[Opening MATERIAL PROVIDED section]

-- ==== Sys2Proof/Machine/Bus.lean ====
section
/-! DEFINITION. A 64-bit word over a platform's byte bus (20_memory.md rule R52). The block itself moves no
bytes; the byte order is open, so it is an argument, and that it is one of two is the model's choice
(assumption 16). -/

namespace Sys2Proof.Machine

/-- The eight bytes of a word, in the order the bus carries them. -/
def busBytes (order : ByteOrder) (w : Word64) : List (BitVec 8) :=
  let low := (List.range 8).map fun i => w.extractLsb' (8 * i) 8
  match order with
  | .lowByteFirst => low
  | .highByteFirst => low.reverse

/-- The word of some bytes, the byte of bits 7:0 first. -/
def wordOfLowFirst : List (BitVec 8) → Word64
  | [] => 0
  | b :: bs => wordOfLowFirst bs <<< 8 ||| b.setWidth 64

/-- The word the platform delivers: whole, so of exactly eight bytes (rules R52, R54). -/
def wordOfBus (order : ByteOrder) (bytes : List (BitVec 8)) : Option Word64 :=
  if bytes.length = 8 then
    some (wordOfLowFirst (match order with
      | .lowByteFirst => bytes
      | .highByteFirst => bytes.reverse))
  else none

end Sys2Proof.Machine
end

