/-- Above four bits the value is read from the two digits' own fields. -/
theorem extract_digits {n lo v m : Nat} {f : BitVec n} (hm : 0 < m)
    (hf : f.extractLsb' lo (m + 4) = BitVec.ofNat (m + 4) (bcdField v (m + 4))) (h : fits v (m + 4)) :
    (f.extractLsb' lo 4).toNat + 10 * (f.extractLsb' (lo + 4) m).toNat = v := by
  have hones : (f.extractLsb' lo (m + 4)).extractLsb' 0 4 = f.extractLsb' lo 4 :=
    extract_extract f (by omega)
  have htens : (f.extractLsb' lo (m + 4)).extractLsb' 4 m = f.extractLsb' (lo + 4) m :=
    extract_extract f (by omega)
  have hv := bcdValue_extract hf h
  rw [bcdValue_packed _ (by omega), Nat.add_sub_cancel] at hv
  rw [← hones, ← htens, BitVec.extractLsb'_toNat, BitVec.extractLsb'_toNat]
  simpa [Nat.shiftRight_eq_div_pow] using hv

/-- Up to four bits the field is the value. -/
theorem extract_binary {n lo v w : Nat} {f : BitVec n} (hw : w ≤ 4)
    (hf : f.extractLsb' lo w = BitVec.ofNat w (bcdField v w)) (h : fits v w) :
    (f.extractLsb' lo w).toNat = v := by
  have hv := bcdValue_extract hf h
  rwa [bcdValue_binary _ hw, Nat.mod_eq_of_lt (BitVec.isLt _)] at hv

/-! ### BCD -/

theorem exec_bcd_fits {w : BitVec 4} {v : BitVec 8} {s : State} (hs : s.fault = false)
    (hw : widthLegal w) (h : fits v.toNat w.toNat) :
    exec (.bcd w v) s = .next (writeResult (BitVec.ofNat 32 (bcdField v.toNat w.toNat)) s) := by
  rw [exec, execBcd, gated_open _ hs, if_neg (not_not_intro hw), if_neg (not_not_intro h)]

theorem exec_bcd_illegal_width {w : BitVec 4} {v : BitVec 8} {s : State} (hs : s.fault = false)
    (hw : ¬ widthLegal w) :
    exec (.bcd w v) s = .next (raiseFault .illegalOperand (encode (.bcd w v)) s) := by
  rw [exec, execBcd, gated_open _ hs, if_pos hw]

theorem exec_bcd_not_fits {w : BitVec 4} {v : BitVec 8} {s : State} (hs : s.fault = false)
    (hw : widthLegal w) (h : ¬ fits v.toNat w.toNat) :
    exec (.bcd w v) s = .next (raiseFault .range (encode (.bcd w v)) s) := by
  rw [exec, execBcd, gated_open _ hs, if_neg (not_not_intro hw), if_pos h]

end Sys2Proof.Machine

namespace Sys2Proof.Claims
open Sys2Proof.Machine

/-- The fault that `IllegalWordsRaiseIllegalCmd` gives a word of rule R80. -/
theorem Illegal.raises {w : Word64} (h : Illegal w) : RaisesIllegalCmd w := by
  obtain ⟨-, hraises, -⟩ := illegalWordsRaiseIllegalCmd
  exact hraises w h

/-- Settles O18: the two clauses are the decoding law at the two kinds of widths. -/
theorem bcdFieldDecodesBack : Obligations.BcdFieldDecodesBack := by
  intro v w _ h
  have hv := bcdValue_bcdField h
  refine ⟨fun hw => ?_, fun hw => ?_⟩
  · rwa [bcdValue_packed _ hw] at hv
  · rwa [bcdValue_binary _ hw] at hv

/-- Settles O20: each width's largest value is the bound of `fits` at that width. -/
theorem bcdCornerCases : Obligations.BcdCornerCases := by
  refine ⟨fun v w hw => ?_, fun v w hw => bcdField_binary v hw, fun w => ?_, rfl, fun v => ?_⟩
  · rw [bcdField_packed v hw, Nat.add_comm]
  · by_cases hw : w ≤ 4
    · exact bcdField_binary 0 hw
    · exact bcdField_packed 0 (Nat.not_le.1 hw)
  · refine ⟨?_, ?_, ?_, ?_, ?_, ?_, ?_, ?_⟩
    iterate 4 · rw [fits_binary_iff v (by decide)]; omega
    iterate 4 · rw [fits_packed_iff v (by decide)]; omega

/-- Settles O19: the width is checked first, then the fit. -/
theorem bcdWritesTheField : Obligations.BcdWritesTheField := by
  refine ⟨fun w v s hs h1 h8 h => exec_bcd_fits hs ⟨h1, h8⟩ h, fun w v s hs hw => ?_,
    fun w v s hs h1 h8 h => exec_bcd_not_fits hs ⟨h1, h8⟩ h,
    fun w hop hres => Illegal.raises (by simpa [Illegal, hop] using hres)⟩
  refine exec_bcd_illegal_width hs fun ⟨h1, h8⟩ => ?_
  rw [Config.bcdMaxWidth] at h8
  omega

[Closing MATERIAL PROVIDED section]
[Opening MATERIAL PROVIDED section]

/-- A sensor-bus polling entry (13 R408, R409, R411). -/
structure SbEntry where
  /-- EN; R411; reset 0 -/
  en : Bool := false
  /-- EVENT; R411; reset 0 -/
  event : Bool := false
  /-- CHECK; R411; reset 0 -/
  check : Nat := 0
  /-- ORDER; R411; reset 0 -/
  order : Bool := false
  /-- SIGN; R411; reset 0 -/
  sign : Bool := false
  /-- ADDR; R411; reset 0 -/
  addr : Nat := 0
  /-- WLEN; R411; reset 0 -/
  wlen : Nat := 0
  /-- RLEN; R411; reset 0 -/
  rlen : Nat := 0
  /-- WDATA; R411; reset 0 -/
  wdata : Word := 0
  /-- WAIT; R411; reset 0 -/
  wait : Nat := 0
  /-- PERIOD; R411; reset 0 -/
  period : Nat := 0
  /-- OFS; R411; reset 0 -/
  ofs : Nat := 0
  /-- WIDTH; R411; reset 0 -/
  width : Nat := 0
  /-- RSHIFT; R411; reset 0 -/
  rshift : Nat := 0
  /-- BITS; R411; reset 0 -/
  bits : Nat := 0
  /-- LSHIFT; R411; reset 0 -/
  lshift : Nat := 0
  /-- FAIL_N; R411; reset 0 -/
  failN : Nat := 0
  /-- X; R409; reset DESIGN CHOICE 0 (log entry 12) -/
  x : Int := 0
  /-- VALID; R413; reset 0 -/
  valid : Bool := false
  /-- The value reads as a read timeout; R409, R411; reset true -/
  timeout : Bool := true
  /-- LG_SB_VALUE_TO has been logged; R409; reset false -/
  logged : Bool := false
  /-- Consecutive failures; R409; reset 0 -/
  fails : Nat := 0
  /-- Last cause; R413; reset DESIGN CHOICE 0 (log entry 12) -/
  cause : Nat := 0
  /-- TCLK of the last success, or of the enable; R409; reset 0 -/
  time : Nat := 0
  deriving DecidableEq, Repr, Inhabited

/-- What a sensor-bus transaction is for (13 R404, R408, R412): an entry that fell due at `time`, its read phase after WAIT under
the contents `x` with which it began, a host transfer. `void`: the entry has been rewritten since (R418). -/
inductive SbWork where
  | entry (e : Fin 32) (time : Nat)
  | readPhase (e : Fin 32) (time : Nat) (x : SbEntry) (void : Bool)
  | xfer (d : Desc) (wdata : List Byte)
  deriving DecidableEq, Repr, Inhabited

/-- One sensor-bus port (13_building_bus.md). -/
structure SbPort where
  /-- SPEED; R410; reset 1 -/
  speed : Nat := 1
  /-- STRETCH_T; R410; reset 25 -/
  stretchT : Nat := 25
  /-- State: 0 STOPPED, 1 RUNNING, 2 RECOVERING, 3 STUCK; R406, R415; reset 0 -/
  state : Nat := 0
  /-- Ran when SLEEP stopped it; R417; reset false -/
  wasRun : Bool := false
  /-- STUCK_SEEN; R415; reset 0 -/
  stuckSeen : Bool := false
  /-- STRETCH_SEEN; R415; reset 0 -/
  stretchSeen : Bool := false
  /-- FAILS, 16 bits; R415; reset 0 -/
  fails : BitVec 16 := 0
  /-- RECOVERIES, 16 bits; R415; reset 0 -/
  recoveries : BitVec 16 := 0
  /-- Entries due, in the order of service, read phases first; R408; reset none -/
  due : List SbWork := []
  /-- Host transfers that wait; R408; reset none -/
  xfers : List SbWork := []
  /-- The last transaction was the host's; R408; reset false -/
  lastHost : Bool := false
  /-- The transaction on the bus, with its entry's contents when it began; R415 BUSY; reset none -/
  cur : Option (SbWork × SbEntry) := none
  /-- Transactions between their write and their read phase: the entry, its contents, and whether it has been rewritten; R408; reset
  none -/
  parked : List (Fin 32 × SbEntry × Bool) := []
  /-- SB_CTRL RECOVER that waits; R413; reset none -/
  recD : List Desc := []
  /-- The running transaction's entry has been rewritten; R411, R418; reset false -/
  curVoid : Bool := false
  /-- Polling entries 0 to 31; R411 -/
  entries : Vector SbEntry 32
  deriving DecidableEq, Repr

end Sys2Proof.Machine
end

[Closing MATERIAL PROVIDED section]
[Opening MATERIAL PROVIDED section]

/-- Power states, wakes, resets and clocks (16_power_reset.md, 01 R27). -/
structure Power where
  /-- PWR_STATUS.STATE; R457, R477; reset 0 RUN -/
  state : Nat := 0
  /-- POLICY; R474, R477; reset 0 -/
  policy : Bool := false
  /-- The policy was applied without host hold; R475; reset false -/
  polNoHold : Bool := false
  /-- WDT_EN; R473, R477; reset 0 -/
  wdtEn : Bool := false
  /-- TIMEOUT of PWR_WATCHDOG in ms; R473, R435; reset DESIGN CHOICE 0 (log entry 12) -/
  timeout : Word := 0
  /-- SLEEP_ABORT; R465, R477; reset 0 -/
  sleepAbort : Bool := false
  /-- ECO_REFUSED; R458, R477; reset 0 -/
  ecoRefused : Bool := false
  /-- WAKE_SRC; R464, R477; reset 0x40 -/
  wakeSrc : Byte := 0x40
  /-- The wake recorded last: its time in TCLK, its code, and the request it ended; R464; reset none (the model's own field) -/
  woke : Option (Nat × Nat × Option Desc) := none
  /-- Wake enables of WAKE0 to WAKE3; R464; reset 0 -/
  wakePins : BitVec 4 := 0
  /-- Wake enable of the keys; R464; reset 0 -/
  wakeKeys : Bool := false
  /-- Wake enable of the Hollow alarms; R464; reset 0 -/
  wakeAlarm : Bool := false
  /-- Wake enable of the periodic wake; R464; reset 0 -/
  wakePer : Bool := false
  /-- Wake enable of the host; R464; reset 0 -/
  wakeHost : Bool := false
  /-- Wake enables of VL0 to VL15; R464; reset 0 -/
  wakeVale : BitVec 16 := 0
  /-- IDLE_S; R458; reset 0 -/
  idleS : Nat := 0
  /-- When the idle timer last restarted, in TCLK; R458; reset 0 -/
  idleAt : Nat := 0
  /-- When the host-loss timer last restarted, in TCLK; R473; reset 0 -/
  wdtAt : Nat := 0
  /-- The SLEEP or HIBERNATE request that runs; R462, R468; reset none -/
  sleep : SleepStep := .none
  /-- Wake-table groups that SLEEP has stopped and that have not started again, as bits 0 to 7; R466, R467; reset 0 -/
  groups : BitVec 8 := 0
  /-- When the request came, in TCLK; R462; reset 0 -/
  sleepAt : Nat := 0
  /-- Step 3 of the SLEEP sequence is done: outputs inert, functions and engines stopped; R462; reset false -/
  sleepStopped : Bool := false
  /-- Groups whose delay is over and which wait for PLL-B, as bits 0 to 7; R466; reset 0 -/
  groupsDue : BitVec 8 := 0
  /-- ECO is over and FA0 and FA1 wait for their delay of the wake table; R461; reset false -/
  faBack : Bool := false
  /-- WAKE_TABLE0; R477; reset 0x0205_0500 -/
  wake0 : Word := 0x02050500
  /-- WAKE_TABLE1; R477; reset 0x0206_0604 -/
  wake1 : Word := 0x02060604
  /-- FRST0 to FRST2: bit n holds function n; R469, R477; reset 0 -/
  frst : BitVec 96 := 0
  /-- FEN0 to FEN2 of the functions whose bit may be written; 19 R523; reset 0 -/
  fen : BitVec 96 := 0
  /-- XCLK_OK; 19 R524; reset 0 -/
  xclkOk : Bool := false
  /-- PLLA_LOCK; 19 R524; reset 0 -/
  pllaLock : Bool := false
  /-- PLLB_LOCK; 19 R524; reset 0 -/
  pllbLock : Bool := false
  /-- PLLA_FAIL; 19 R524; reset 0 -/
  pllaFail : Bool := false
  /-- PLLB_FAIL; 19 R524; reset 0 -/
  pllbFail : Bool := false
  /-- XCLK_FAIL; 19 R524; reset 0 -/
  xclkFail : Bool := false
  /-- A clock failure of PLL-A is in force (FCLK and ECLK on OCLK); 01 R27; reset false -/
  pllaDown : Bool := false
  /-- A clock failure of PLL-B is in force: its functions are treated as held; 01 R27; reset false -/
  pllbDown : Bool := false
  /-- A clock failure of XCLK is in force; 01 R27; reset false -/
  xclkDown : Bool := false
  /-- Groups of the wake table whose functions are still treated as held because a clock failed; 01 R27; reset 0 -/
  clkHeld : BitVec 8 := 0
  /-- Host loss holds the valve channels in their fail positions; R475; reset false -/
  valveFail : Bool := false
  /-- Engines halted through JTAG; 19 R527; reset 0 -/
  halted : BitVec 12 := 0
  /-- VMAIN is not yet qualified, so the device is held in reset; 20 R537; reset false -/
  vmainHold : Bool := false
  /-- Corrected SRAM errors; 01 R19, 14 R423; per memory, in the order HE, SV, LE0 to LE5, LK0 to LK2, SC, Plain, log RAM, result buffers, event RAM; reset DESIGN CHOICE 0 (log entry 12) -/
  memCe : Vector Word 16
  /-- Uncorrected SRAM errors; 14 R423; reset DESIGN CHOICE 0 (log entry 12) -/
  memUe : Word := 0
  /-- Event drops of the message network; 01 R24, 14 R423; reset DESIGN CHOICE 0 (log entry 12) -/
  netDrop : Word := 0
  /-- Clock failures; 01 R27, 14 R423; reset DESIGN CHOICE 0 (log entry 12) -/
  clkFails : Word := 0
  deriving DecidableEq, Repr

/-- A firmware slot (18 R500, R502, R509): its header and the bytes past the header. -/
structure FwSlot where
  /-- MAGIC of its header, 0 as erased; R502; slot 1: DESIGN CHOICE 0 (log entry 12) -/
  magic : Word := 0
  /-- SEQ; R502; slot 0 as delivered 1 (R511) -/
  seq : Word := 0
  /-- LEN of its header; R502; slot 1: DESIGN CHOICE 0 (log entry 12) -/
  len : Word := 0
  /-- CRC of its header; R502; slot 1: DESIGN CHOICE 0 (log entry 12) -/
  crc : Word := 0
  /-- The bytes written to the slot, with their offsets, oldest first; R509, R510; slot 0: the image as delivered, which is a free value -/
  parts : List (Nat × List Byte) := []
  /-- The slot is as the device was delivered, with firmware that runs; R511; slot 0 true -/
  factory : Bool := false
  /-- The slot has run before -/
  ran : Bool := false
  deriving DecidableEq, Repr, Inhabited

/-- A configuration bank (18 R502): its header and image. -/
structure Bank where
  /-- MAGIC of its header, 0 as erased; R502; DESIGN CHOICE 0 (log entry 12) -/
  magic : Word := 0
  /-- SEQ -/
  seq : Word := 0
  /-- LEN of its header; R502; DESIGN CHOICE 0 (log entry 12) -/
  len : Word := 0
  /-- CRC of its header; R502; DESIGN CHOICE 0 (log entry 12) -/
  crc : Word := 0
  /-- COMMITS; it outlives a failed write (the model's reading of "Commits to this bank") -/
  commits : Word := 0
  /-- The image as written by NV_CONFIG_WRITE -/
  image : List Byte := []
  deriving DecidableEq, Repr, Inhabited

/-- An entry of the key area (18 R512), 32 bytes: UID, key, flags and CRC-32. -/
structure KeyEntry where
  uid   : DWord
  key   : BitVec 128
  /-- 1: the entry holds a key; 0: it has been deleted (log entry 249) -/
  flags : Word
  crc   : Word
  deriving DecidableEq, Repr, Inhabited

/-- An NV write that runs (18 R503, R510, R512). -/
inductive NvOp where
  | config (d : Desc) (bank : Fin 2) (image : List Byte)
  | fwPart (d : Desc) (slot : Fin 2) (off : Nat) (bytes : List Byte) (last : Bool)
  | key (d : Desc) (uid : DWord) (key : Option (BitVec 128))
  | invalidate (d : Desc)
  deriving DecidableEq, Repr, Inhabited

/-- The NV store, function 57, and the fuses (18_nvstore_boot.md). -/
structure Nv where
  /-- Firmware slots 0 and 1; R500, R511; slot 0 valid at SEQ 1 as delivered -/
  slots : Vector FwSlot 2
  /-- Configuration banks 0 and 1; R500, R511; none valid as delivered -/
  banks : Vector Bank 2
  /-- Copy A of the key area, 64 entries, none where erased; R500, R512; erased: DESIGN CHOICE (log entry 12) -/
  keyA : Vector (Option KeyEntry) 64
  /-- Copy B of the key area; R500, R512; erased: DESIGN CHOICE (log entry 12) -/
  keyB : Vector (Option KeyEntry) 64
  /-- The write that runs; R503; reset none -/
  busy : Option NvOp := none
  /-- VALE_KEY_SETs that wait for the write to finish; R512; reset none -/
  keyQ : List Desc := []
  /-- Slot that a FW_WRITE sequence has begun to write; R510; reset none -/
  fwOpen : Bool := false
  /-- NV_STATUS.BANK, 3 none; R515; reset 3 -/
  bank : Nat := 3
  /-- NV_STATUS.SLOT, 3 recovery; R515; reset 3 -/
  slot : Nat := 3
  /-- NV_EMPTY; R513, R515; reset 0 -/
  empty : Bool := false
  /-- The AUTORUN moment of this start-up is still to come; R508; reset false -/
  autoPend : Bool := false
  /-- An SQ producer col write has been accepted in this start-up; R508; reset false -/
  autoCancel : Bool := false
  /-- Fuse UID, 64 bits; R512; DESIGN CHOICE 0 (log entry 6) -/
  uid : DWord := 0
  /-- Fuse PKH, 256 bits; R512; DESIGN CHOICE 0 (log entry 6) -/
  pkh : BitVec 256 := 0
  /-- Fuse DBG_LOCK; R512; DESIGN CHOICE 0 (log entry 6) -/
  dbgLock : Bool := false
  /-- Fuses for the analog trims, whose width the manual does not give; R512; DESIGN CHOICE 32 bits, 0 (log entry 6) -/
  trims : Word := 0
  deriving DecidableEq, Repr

[Closing MATERIAL PROVIDED section]

▶ _TASK TO CARRY OUT_:
In the records above, find every line with the word "halted" and copy it.

▶ _ANSWER BELOW_:
  /-- Engines halted through JTAG; 19 R527; reset 0 -/
  halted : BitVec 12 := 0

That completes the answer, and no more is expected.